**Provided records**
-- ==== Sys2Proof/Laws/Frames.lean ====
section
/-! SUPPORT. The frames of Safety.lean for the ends of a handler: what a `Tail` or an `Early` leaves unchanged follows from what the
handler's Machine leaves unchanged (R104 to R106). -/

namespace Sys2Proof.Safety

open Sys2Proof.Machine

theorem tail_eq (s : State) (m : Mach) (skip changed keyClear : Bool) :
    s.tail m skip changed keyClear = .next (State.afterTail s m skip changed keyClear) := rfl

theorem done_eq (s : State) (m : Mach) : s.done m = .next (State.afterTail s m false false false) := rfl

@[simp] theorem afterTail_getV (s : State) (m : Mach) (k c q : Bool) (r : Nibble) :
    (State.afterTail s m k c q).mach.getV r = m.getV r := by simp [State.afterTail]

@[simp] theorem afterTail_getStack (s : State) (m : Mach) (k c q : Bool) (j : Nibble) :
    (State.afterTail s m k c q).mach.getStack j = m.getStack j := by simp [State.afterTail]

@[simp] theorem afterTail_i (s : State) (m : Mach) (k c q : Bool) : (State.afterTail s m k c q).mach.i = m.i := by simp [State.afterTail]
@[simp] theorem afterTail_sp (s : State) (m : Mach) (k c q : Bool) : (State.afterTail s m k c q).mach.sp = m.sp := by simp [State.afterTail]
@[simp] theorem afterTail_stack (s : State) (m : Mach) (k c q : Bool) : (State.afterTail s m k c q).mach.stack = m.stack := by
  simp [State.afterTail]
@[simp] theorem afterTail_mem (s : State) (m : Mach) (k c q : Bool) : (State.afterTail s m k c q).mach.mem = m.mem := by simp [State.afterTail]
@[simp] theorem afterTail_screen (s : State) (m : Mach) (k c q : Bool) : (State.afterTail s m k c q).mach.screen = m.screen := by
  simp [State.afterTail]
@[simp] theorem afterTail_fault (s : State) (m : Mach) (k c q : Bool) : (State.afterTail s m k c q).mach.fault = m.fault := by
  simp [State.afterTail]
@[simp] theorem afterTail_pc (s : State) (m : Mach) (k c q : Bool) :
    (State.afterTail s m k c q).mach.pc = m.pc + if k then 4 else 2 := by simp [State.afterTail]
@[simp] theorem afterTail_dt (s : State) (m : Mach) (k c q : Bool) :
    (State.afterTail s m k c q).mach.dt = if s.inp.tick then satdec m.dt else m.dt := by simp [State.afterTail]
@[simp] theorem afterTail_st (s : State) (m : Mach) (k c q : Bool) :
    (State.afterTail s m k c q).mach.st = if s.inp.tick then satdec m.st else m.st := by simp [State.afterTail]
@[simp] theorem afterTail_inp (s : State) (m : Mach) (k c q : Bool) :
    (State.afterTail s m k c q).inp = ⟨slotAfter q s.inp.key, s.inp.tick, s.inp.rnd⟩ := rfl
@[simp] theorem afterTail_out (s : State) (m : Mach) (k c q : Bool) :
    (State.afterTail s m k c q).out = ⟨q, c, s.inp.tick⟩ := rfl
@[simp] theorem afterTail_script (s : State) (m : Mach) (k c q : Bool) : (State.afterTail s m k c q).script = s.script := rfl
@[simp] theorem afterTail_draws (s : State) (m : Mach) (k c q : Bool) : (State.afterTail s m k c q).draws = s.draws := rfl

/-- A tail that clears no key leaves FAULT, the key slot and the host's side, if the handler leaves FAULT. -/
theorem sameFaultKeyHost_tail {s : State} {m : Mach} (k c : Bool) (hf : m.fault = s.mach.fault) :
    SameFaultKeyHost s (State.afterTail s m k c false) := by
  simp [SameFaultKeyHost, hf, slotAfter]

/-- A tail without a tick leaves the timers, if the handler does. -/
theorem sameTimers_tail {s : State} {m : Mach} (k c q : Bool) (hd : m.dt = s.mach.dt) (hs : m.st = s.mach.st) :
    SameTimersUnlessTick s (State.afterTail s m k c q) := by
  intro ht; simp [ht, hd, hs]

/-- The frame of a tail after a handler that wrote registers alone. -/
theorem onlyRegisters_tail {s : State} {m : Mach} {d : List Nibble} (k c : Bool) (hm : m = { s.mach with v := m.v })
    (hr : ∀ r, r ∉ d → m.getV r = s.mach.getV r) : OnlyRegisters d s (State.afterTail s m k c false) := by
  refine ⟨fun r h => by rw [afterTail_getV]; exact hr r h, ?_, ?_, ⟨?_, ?_⟩, ?_, ?_, ?_⟩
  · rw [afterTail_i, hm]
  · intro a; rw [afterTail_mem, hm]
  · rw [afterTail_sp, hm]
  · intro j; rw [afterTail_getStack, hm]; rfl
  · intro x y; rw [afterTail_screen, hm]
  · exact sameTimers_tail _ _ _ (by rw [hm]) (by rw [hm])
  · exact sameFaultKeyHost_tail _ _ (by rw [hm])

/-- The frame of the write of one register. -/
theorem onlyRegisters_setV (s : State) (x : Nibble) (b : Byte) (k c : Bool) :
    OnlyRegisters [x] s (State.afterTail s (s.mach.setV x b) k c false) :=
  onlyRegisters_tail k c rfl (fun r h => Mach.getV_setV_ne _ _ (by simpa using h))

/-- The frame of the write of a result and its flag. -/
theorem onlyRegisters_setResult (s : State) (x : Nibble) (r : Byte × Bool) (k c : Bool) :
    OnlyRegisters [x, 0xF] s (State.afterTail s (s.mach.setResult x r) k c false) := by
  refine onlyRegisters_tail k c rfl (fun q h => ?_)
  have hx : q ≠ x := fun e => h (e ▸ List.mem_cons_self)
  have hf : q ≠ vf := fun e => h (by rw [e]; exact List.mem_cons_of_mem _ List.mem_cons_self)
  rw [Mach.getV_setResult, if_neg hf, if_neg hx]

/-- The frame of a handler that writes nothing. -/
theorem onlyRegisters_nothing (s : State) (k c : Bool) : OnlyRegisters [] s (State.afterTail s s.mach k c false) :=
  onlyRegisters_tail k c rfl (fun _ _ => rfl)

/-- The frame of a write of I. -/
theorem onlyIndex_setI (s : State) (a : Word) (k c : Bool) : OnlyIndex s (State.afterTail s (s.mach.setI a) k c false) := by
  refine ⟨fun r _ => by simp, fun _ => by simp, ⟨by simp, fun j => by simp⟩, fun _ _ => by simp, ?_, ?_⟩
  · exact sameTimers_tail _ _ _ rfl rfl
  · exact sameFaultKeyHost_tail _ _ rfl

/-- The frame of a store of `n` bytes from I on. -/
theorem onlyBytes_storeAtI (s : State) (bs : List Byte) (k c : Bool) :
    OnlyBytes s.mach.i.toNat bs.length s (State.afterTail s (s.mach.storeAtI bs) k c false) := by
  refine ⟨fun r _ => by simp, by simp, fun b hb => ?_, ⟨by simp, fun j => by simp⟩, fun _ _ => by simp, ?_, ?_⟩
  · rw [afterTail_mem, Mach.storeAtI_mem, Memory.read_writeBytes, if_neg (by omega)]
  · exact sameTimers_tail _ _ _ rfl rfl
  · exact sameFaultKeyHost_tail _ _ rfl

/-- A stored byte, where the whole run of bytes is inside memory. -/
theorem read_storeAtI (s : State) (bs : List Byte) (k c q : Bool) {j : Nat} (hj : j < bs.length)
    (hin : s.mach.i.toNat + j < 4095) :
    Memory.read (State.afterTail s (s.mach.storeAtI bs) k c q).mach.mem (s.mach.i.toNat + j) = bs[j]? := by
  rw [afterTail_mem, Mach.storeAtI_mem, Memory.read_writeBytes, if_pos ⟨by omega, by omega, hin⟩]
  congr 1; omega

/-- The frame of a key instruction that wrote registers alone. -/
theorem onlyKeyAnd_tail {s : State} {m : Mach} {d : List Nibble} (k c q : Bool) (hm : m = { s.mach with v := m.v })
    (hr : ∀ r, r ∉ d → m.getV r = s.mach.getV r) : OnlyKeyAnd d s (State.afterTail s m k c q) := by
  refine ⟨fun r h => by rw [afterTail_getV]; exact hr r h, ?_, ?_, ⟨?_, ?_⟩, ?_, ?_, ?_, rfl, rfl, rfl, rfl⟩
  · rw [afterTail_i, hm]
  · intro a; rw [afterTail_mem, hm]
  · rw [afterTail_sp, hm]
  · intro j; rw [afterTail_getStack, hm]; rfl
  · intro x y; rw [afterTail_screen, hm]
  · exact sameTimers_tail _ _ _ (by rw [hm]) (by rw [hm])
  · rw [afterTail_fault, hm]

end Sys2Proof.Safety
end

**Prompt**
Which lines of the records above contain the word "alone"? Report each one.

**Response to the exercise**
/-- The frame of a tail after a handler that wrote registers alone. -/
/-- The frame of a key instruction that wrote registers alone. -/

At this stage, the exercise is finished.